Decades of Doing: Indigenous Women Academics Reflect on the Practices of Community-Based Health Research


It has been several decades since the establishment of the Ownership, Control, Access, and Possession (OCAP) principles and increase scholarship on Indigenous research ethics. OCAP was developed to promote self-determination for Indigenous peoples and communities when conducting research. Through conversations with Indigenous health scholars, Kim Anderson and Jaime Cidro review the key themes shaping understandings and practices of Indigenous health research. These themes include (a) research in relationships, (b) creating partnerships and negotiating across systems, (c) self-determination applied to research, and (d) community-engaged research.  



1. Research in Relationship

Research in relationships revolves around community-based and Indigenous research methodologies. Indigenous communities may at first be fearful and untrusting of researchers given the historical abuse done by researchers. Thus, establishing good relationships is the most important factor in doing Indigenous health research. Building relationships can involve participating in activities that may not appear to be directly related to the tasks of data collection, such as informal meetings. Participants discussed how relationship building is not easy to learn and researchers need to recognize when something is appropriate or when to step back.

2. Creating Partnerships and Negotiating Across Systems

With Indigenous health research, there's a need to negotiate expectations for all parties; ask what everyone is bringing to the table, what does everyone need from this and acknowledge that people have different needs. Researchers need to make sure community partners are aware of what tasks they are responsible for and don't assign extra tasks without discussing it. 

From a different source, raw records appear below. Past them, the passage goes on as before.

-- ==== Sys2Proof/Config.lean ====
section
/-! DEFINITION. What an implementation fixes, and the free values: opaque constants without a body, so that nothing can be
proved of what they are (log 2). -/

namespace Sys2Proof.Config

/-- A free number, one per draw; each use names its draw. -/
opaque freeNat : Nat → Nat

/-- A free integer, one per draw. -/
opaque freeInt : Nat → Int

/-- A random bit string of the hardware's generator, one per draw: salts and challenges (R454, R581). [DESIGN CHOICE: log 8] -/
opaque random : Nat → Nat

/-- The servo's new frequency estimate after an offset measurement, in FINE units (R94 states its limits, not its law):
of the gains KP and KI, the estimate so far and the offset in ns. -/
opaque servoFreq (kp ki : Nat) (freq ofs : Int) : Int

/-- The servo's phase correction before its slew limit, in FINE units (R94). -/
opaque servoPhase (kp ki : Nat) (freq ofs : Int) : Int

/-- clockAccuracy and offsetScaledLogVariance of the module's own clock dataset (R106 names the comparison, no rule the values). -/
opaque clockAccuracy : Nat
/-- See `clockAccuracy`. -/
opaque clockVariance : Nat

/-- The demodulated component of one resolver sample (R161 gives the product's reference, not its amplitude): of the
frequency setting, the phase setting, the sample's index in the minor frame and the sample. -/
opaque demod (freq phase k : Nat) (x : Int) : Int

/-- The error of the resolver's arc tangent of s and c, BAM (R161 bounds it). -/
opaque resolverError (s c : Int) : Int

/-- The automatic assignment of channel n of ANT1 in a slow frame (R120 names what it is made from, not how): signal code and SV, of the
second of the almanac, the second, the elevation mask, and the enabled systems and bands. -/
opaque gnssAssign (alm : Option Nat) (sec mask sys : Nat) (l5 : Bool) (n : Nat) : Nat × Nat

/-- Elevation of a satellite predicted from an almanac, degrees (R126): of the second of the almanac, the position, the second, the
system and the SV number. -/
opaque elevation (alm : Nat) (pos : Option (Int × Int × Int)) (sec sys sv : Nat) : Int
/-- Doppler of a satellite so predicted, Hz. -/
opaque dopplerAt (alm : Nat) (pos : Option (Int × Int × Int)) (sec sig sv : Nat) : Int

/-- The filter of a carrier loop (R130 names its order and bandwidth): of the loop (FLL assisting the PLL, or the PLL alone), the bandwidths of
FLL and PLL in Hz, the integration in ms, the integrators, the frequency error in Hz / 256 and the phase error in 2^-32 cycle. The new
integrators and the Doppler frequency in Hz / 256. -/
opaque carrierLoop (pullIn : Bool) (fll pll ms : Nat) (filt : Int × Int) (dopp fErr pErr : Int) : (Int × Int) × Int
/-- The first-order filter of the DLL (R130): of the bandwidth in 0.05 Hz, the integration in ms and the discriminator in 2^-16. The
correction of the chip rate in 2^-18 chip/s. -/
opaque codeLoop (bw ms : Nat) (disc : Int) : Int
/-- The C/N0 estimate over the last second, UQ8.8 dB-Hz (R133 names no method): of the powers of P and of the noise correlator, and the
ms, of its integrations. -/
opaque cn0 (l : List (Nat × Nat × Nat)) : Nat

/-- A segment of the Axolotl snapshot whose layout R497 does not give, as the joining module reads it: raw residuals of a reference, from its
768 bytes. (log 373) -/
opaque snapHist : List Byte → List (Nat × List Int)
/-- Numbers of such a segment: of what they are and the segment. (log 373) -/
opaque snapNats : Nat → List Byte → List Nat
/-- Forces of such a segment: of the failure group and the segment. (log 373) -/
opaque snapForces : Nat → List Byte → List (Nat × List Machine.Fl)

/-- Process noise densities and initial variances at basic level (R239 points to R213 and R215, which give none): of the state
index. [DESIGN CHOICE: log 170] -/
opaque estQ (i : Nat) : Machine.Fl
/-- See `estQ`. -/
opaque estP0 (i : Nat) : Machine.Fl

/-- Process noise densities of a GNSS-TC track (R224 names none): of the state index. -/
opaque tcQ (i : Nat) : Machine.Fl

/-- State and covariance with which a GNSS-TC track starts. -/
structure TcStart where
  /-- State. -/
  x : List Machine.Fl
  /-- Covariance. -/
  p : List (List Machine.Fl)
  deriving DecidableEq, Repr, Inhabited

/-- State and covariance before the first epoch update of a GNSS-TC track (R224 states none): of the number of states, the usable
channel records of the epoch and its LinNs. [DESIGN CHOICE: log 170] -/
opaque tcStart (n : Nat) (obs : List (List Nat)) (lin : Nat) : TcStart

/-- What one channel's pseudorange and Doppler say at a place (R224). -/
structure SatObs where
  /-- Unit vector to the satellite, north, east, down. -/
  los : List Machine.Fl
  /-- Pseudorange less the distance of the satellite from the place, m. -/
  range : Machine.Fl
  /-- Its noise variance, m². -/
  rangeVar : Machine.Fl
  /-- Range rate by Doppler less the satellite's own part, m/s. -/
  rate : Machine.Fl
  /-- Its noise variance, m²/s². -/
  rateVar : Machine.Fl
  deriving DecidableEq, Repr, Inhabited

/-- The spec gives neither the satellites' places nor the noise of a pseudorange: of the channel record, LinNs of the epoch, the
local origin and the antenna's place about it, m. [DESIGN CHOICE: log 170] -/
opaque satObs (rec : List Nat) (lin : Nat) (org : Int × Int) (place : List Machine.Fl) : SatObs

/-- Noise variances of a fixed RTK position, m² (R224 states none): of the axis. [DESIGN CHOICE: log 170] -/
opaque rtkVar (axis : Nat) : Machine.Fl

/-- The error of a loop whose exact value does not fit int32 (R268 gives none): of that value. -/
opaque wideError (e : Int) : Int

/-- The number that a result outside int32 leaves in its word, where no rule states one (R193, R203): of that result. -/
opaque wideValue (x : Int) : Int

/-- The result of an overflowing sum whose exact value is zero (R275 names the side of its sign). -/
opaque zeroSide : Int


/-- The rounding slack within which a point lies on a row of a problem (R329, R330 give none). -/
opaque rowSlack : Machine.Fl

/-- DIGEST and SVN of the image placed in production: 0 lane, 1 island (log 22). -/
opaque imageDigest (kind : Nat) : List Byte
/-- See `imageDigest`. -/
opaque imageSvn (kind : Nat) : Nat

/-- An image header's ECDSA P-384 signature over its first 64 bytes verifies under Zhevelo's image key (R565). [DESIGN CHOICE: log 386] -/
opaque imageSigOk (header sig : List Byte) : Bool

/-- A word of the image placed in production, in a slot that the window writes over in part (R575); of the type and the word. -/
opaque imageWord (kind k : Nat) : Nat

/-- The ROM version and the OTP contents other than the device secret, as MR0 takes them (R569 names them, not their bytes): of the
life-cycle state, the steps left, the minimum security versions and the raises left. -/
opaque mr0Bytes (lc steps : Nat) (svnMin raises : List Nat) : List Byte

/-- The bytes that KIND, and the tamper bits or the target state, take in the event record of MR5 (R570 gives no widths). -/
opaque mr5Widths : Nat × Nat

/-- The attestation public key, 24 words (R572). -/
opaque attPub (k : Nat) : Nat

/-- The signature of an attestation report, 96 bytes (R574). -/
opaque attSign (report : List Byte) : List Byte

/-- An RMA token verifies over SERIAL and the challenge (R581). -/
opaque tokenOk (serial : List Nat) (chal : Nat) (token : List Nat) : Bool

end Sys2Proof.Config
end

3. OCAP - or Self Determination Applied to Research
The OCAP has allowed communities to find a voice related to research but there's a need to “fine-tune” this process. Some participants discussed how the discourse around OCAP can create barriers in their work. That is, the OCAP has created more controls for those working with and in communities. This OCAP discourse can be used for gatekeeping and prohibiting research that might be unpopular (i.e. on reserve-based communities). 

The OCAP has also created a lot of jurisdictional challenges for researchers in terms of gaining or distributing information. One participant stated that the OCAP is all about ownership, control and access of research materials. These conflicting and demanding systems make it difficult to determine how to apply the discourse into health research regarding appropriate distribution of personal information. 

4. Community-Engaged Research, Agent of Change
Participants expressed the need to do research that was community driven (i.e. engages communities in the problems people face and moves them to action) to ensure methodologies are centered around Indigenous people. Yet, researchers still play a crucial role in community driven research. There are things they as academics are aware of that Indigenous communities might not know but would benefit from. To ensure equal participation and effort from researchers and community members, research should include capacity building at the community level. This can be described as advancing skills to understand, use, and conduct research at the individual or community level. 


Discussion and Key Findings

Anderson and Cidro discovered that there is a reluctance to follow the OCAP principles as it is challenging to meet its standards. The principles of the OCAP require navigating through several systems that may not sync with research protocols or community engagement guidelines. For instance, institutional realities do not allow for relationship building as university protocols are fast moving and strict. This can create great stress on Indigenous health researchers as they struggle to meet all the demands of working in university environments with contributions from community members.

Also, university REBs, research ethics at the community or partner level, and expectations from funders, all require a set of negotiation systems that may not coincide with the OCAP principles, making it difficult to implement. The processes required by REBs are often incompatible with social science and community-based participatory work. Also, the slow pace of university ethics can interfere with the timing and needs of community-driven work. University protocols, including ethic applications, can put relationships and best practices at risk when engaging in community-based research. The OCAP’s link to self-determination in research is also hard to apply in practice as their principles remain colonial. That is, the principles of “ownership” and “possession” make it difficult to encourage involvement from Indigenous communities as they do not promote self-determination. 

Indigenous researchers, therefore, are hesitant to use the OCAP due the inflexible discourse surrounding it. This creates a gap between OCAP in principle and theory and OCAP in action. Overcoming this gap is central to moving into a more nuanced consideration of how Indigenous scholarship can be both meaningful to community and meaningful for the Indigenous scholar. 

Currently, Indigenous health researchers find themselves constantly caught up in discussions of OCAP as it is not fully understood by all and thus not applied properly. Therefore, there is a need to develop better protocols and understanding between universities and communities. This will include: developing more suitable finance arrangements, further understanding between community partners and university partners about their distinct work demands and environments.